**Task statement**
From the records below, transcribe only the lines running from the one with "rw [assertSource_ledger, h]" through the one with "fun x y r w". Keep both of those end lines.

**Recorded information**
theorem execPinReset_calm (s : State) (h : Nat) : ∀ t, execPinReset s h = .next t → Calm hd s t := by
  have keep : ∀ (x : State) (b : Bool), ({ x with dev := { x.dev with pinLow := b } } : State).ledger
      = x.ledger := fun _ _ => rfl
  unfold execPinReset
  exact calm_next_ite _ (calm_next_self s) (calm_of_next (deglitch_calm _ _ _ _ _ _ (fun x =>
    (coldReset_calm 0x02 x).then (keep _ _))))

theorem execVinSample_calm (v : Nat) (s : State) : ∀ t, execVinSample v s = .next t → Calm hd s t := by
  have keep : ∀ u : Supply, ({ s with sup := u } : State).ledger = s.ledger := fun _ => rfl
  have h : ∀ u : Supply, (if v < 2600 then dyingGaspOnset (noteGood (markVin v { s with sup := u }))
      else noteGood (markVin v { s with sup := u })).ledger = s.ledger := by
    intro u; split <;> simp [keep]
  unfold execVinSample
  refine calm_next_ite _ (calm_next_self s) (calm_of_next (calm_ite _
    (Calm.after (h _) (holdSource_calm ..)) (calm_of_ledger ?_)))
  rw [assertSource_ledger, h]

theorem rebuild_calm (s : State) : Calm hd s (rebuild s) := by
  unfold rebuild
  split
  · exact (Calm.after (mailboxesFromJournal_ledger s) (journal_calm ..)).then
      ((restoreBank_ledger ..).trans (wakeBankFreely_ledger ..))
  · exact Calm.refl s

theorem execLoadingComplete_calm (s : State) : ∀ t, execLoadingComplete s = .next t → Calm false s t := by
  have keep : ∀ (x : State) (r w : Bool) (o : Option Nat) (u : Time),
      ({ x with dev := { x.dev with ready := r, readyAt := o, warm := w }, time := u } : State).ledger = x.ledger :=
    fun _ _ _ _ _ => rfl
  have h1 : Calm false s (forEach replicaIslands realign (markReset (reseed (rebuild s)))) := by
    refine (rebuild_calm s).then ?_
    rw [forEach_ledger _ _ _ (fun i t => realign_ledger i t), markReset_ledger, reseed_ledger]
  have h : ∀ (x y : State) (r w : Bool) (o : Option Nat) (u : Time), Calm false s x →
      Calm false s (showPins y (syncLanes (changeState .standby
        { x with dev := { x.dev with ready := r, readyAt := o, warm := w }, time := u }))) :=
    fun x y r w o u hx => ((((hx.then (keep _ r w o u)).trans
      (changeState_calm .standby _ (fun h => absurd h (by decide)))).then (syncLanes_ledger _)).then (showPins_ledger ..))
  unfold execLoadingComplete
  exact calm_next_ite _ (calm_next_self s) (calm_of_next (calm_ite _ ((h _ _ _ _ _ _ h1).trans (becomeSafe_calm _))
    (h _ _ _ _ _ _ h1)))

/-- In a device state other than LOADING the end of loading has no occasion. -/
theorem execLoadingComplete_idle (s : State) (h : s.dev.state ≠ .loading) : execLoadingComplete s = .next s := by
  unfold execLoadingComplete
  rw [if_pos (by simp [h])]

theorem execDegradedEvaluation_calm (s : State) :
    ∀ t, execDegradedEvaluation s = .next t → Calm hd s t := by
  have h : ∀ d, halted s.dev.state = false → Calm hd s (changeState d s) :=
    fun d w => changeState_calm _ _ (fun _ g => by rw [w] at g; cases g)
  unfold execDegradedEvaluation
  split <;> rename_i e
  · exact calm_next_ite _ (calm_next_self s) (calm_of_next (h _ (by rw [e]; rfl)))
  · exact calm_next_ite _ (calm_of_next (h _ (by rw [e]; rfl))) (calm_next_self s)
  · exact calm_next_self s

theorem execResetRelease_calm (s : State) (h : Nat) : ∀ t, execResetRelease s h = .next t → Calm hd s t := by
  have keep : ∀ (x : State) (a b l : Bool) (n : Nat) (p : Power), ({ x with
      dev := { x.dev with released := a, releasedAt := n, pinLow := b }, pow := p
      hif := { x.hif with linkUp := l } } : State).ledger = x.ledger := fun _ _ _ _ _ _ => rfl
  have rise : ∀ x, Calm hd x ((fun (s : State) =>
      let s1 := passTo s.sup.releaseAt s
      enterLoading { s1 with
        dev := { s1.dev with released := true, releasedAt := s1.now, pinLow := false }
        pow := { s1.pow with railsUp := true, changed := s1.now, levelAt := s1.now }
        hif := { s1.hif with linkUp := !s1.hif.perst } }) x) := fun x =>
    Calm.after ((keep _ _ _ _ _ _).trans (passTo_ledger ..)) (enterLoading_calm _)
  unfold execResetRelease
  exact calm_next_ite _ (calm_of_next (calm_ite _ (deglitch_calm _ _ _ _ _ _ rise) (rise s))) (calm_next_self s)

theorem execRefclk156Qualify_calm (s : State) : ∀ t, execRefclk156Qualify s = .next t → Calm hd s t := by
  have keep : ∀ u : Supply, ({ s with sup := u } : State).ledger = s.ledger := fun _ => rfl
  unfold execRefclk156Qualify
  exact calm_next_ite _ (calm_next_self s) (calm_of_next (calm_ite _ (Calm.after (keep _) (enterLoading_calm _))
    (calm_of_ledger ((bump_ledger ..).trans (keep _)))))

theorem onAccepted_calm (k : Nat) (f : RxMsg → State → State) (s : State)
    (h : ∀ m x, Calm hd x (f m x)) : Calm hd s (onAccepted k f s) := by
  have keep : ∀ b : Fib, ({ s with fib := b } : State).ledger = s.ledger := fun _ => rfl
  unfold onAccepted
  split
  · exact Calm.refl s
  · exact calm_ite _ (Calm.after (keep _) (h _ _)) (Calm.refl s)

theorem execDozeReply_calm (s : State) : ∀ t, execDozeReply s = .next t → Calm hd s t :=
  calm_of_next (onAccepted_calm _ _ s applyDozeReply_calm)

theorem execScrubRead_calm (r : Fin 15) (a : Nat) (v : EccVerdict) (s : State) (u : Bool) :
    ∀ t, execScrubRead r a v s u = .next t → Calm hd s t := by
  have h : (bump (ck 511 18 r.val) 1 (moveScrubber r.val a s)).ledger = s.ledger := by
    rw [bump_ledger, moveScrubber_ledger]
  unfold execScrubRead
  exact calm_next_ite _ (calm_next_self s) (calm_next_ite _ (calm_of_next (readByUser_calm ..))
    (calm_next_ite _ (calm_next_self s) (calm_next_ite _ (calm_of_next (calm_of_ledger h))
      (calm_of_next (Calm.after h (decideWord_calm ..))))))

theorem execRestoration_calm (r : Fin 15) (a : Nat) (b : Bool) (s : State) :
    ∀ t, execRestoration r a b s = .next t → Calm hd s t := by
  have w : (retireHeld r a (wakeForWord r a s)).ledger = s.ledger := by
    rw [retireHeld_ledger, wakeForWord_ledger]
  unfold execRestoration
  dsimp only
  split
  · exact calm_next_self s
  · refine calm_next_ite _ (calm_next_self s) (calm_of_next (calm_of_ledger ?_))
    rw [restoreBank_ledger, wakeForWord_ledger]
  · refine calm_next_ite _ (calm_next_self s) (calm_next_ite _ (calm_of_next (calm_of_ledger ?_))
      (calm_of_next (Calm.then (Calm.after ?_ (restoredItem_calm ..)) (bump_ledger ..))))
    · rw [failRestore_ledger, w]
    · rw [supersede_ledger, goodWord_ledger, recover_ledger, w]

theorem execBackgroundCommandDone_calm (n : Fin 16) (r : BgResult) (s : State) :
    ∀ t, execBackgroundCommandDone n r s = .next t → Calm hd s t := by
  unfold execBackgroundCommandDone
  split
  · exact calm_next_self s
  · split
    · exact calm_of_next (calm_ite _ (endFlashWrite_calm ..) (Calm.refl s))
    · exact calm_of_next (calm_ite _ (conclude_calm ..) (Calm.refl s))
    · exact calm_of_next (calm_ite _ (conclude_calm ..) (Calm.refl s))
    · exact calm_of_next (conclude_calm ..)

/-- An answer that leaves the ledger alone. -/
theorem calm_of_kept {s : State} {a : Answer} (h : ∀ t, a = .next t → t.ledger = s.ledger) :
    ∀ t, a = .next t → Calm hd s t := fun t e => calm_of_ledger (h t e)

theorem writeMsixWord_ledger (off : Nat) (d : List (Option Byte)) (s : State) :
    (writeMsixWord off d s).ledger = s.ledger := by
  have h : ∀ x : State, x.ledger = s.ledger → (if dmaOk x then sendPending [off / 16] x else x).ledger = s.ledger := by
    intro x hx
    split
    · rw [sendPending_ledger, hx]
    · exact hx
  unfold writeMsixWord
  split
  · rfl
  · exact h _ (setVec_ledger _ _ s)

**Solution to this task**
  rw [assertSource_ledger, h]

theorem rebuild_calm (s : State) : Calm hd s (rebuild s) := by
  unfold rebuild
  split
  · exact (Calm.after (mailboxesFromJournal_ledger s) (journal_calm ..)).then
      ((restoreBank_ledger ..).trans (wakeBankFreely_ledger ..))
  · exact Calm.refl s

theorem execLoadingComplete_calm (s : State) : ∀ t, execLoadingComplete s = .next t → Calm false s t := by
  have keep : ∀ (x : State) (r w : Bool) (o : Option Nat) (u : Time),
      ({ x with dev := { x.dev with ready := r, readyAt := o, warm := w }, time := u } : State).ledger = x.ledger :=
    fun _ _ _ _ _ => rfl
  have h1 : Calm false s (forEach replicaIslands realign (markReset (reseed (rebuild s)))) := by
    refine (rebuild_calm s).then ?_
    rw [forEach_ledger _ _ _ (fun i t => realign_ledger i t), markReset_ledger, reseed_ledger]
  have h : ∀ (x y : State) (r w : Bool) (o : Option Nat) (u : Time), Calm false s x →
      Calm false s (showPins y (syncLanes (changeState .standby
        { x with dev := { x.dev with ready := r, readyAt := o, warm := w }, time := u }))) :=
    fun x y r w o u hx => ((((hx.then (keep _ r w o u)).trans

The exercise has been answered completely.